• YOUR INSTRUCTIONS
Please print the entries below exactly, from the line with "KeepsAns s0 (execLeaseLapse x0 x1) := by" through the line with "rising_forAll w.1.1.1.2 fun", including both of those lines and leaving out all others.

Collected data

-- ==== Sys2Proof/Laws/KeepsExtentRows.lean ====
section
/-! SUPPORT. What every operation of Machine/ExtentRows.lean leaves as the law Keeps says (Laws/Keeps.lean). -/

namespace Sys2Proof.Machine

theorem followCopy_keeps {s0 : State} {x0 : State} {x1} {x2} {x3} (hx0 : Keeps s0 x0) :
    Keeps s0 (followCopy x0 x1 x2 x3) := by
  unfold followCopy
  with_reducible repeat' first | assumption | apply sendCopy_keeps | (apply Keeps.ite' <;> intro _)

theorem zeroThrough_keeps {s0 : State} {x0 : State} {x1} {x2} (hx0 : Keeps s0 x0) :
    Keeps s0 (zeroThrough x0 x1 x2) := by
  unfold zeroThrough
  with_reducible repeat' first | assumption | apply followCopy_keeps | apply setTagAt_keeps | apply zeroRange_keeps | apply forAll_keeps | extract_lets | (apply Keeps.ite' <;> intro _) | intro _

theorem execLeaseLapse_keeps {s0 : State} {x0} {x1 : State} (hx1 : Keeps s0 x1) :
    KeepsAns s0 (execLeaseLapse x0 x1) := by
  unfold execLeaseLapse
  with_reducible repeat' first | assumption | apply KeepsAns.next | apply countLse_keeps | apply endLease_keeps | apply endSnap_keeps | apply notEnabled_keeps | apply settle_keeps | split

theorem beginZeroing_keeps {s0 : State} {x0 : State} {x1} {x2} (hx0 : Keeps s0 x0) :
    Keeps s0 (beginZeroing x0 x1 x2) := by
  unfold beginZeroing
  with_reducible repeat' first | assumption | apply destroyRegion_keeps | apply onExtN_keeps | apply onExt_keeps | apply forAll_keeps | extract_lets | intro _

theorem copyRange_keeps {s0 s : State} {src dst n} (h : Keeps s0 s) : Keeps s0 (copyRange s src dst n) := by
  unfold copyRange
  extract_lets
  refine onMem_keeps ?_ fun m w => ?_
  · apply zeroRange_keeps
    repeat' first | with_reducible assumption | with_reducible apply forAll_keeps | with_reducible apply setTagAt_keeps | with_reducible apply followCopy_keeps | split | intro _ | dsimp +zetaDelta only
  · simp only [Mem.wf_iff] at w ⊢
    exact ⟨⟨⟨⟨⟨tok_forAll w.1.1.1.1.1 fun _ _ h => tok_tput h, tok_forAll w.1.1.1.1.2 fun _ _ h => tok_tput h⟩,
      rising_forAll w.1.1.1.2 fun _ _ h => rising_insertNat h⟩, w.1.1.2⟩, w.1.2⟩, w.2⟩

theorem execCowCopyDone_keeps {s0 : State} {x0} {x1 : State} (hx1 : Keeps s0 x1) :
    KeepsAns s0 (execCowCopyDone x0 x1) := by
  unfold execCowCopyDone
  with_reducible repeat' first | assumption | apply KeepsAns.next | apply copyRange_keeps | apply countLse_keeps | apply freeVersions_keeps | apply notEnabled_keeps | apply onRegion_keeps | apply settle_keeps | extract_lets | split

theorem execRevokeDrainDone_keeps {s0 : State} {x0} {x1} {x2 : State} (hx2 : Keeps s0 x2) :
    KeepsAns s0 (execRevokeDrainDone x0 x1 x2) := by
  unfold execRevokeDrainDone
  with_reducible repeat' first | assumption | apply KeepsAns.next | apply ashExempt_keeps | apply invalidateLine_keeps | apply notEnabled_keeps | apply onExtN_keeps | apply settle_keeps | apply forAll_keeps | extract_lets | (apply KeepsAns.ite <;> intro _)

theorem execExtentZeroingDone_keeps {s0 : State} {x0} {x1} {x2 : State} (hx2 : Keeps s0 x2) :
    KeepsAns s0 (execExtentZeroingDone x0 x1 x2) := by
  unfold execExtentZeroingDone
  with_reducible repeat' first | assumption | apply KeepsAns.next | apply ashLimited_keeps | apply clearPairings_keeps | apply countLse_keeps | apply notEnabled_keeps | apply onExtN_keeps | apply onExt_keeps | apply settle_keeps | apply startCopy_keeps | apply zeroThrough_keeps | apply forAll_keeps | extract_lets | (apply KeepsAns.ite <;> intro _) | split | intro _

end Sys2Proof.Machine
end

• SOLUTION
    KeepsAns s0 (execLeaseLapse x0 x1) := by
  unfold execLeaseLapse
  with_reducible repeat' first | assumption | apply KeepsAns.next | apply countLse_keeps | apply endLease_keeps | apply endSnap_keeps | apply notEnabled_keeps | apply settle_keeps | split

theorem beginZeroing_keeps {s0 : State} {x0 : State} {x1} {x2} (hx0 : Keeps s0 x0) :
    Keeps s0 (beginZeroing x0 x1 x2) := by
  unfold beginZeroing
  with_reducible repeat' first | assumption | apply destroyRegion_keeps | apply onExtN_keeps | apply onExt_keeps | apply forAll_keeps | extract_lets | intro _

theorem copyRange_keeps {s0 s : State} {src dst n} (h : Keeps s0 s) : Keeps s0 (copyRange s src dst n) := by
  unfold copyRange
  extract_lets
  refine onMem_keeps ?_ fun m w => ?_
  · apply zeroRange_keeps
    repeat' first | with_reducible assumption | with_reducible apply forAll_keeps | with_reducible apply setTagAt_keeps | with_reducible apply followCopy_keeps | split | intro _ | dsimp +zetaDelta only
  · simp only [Mem.wf_iff] at w ⊢
    exact ⟨⟨⟨⟨⟨tok_forAll w.1.1.1.1.1 fun _ _ h => tok_tput h, tok_forAll w.1.1.1.1.2 fun _ _ h => tok_tput h⟩,
      rising_forAll w.1.1.1.2 fun _ _ h => rising_insertNat h⟩, w.1.1.2⟩, w.1.2⟩, w.2⟩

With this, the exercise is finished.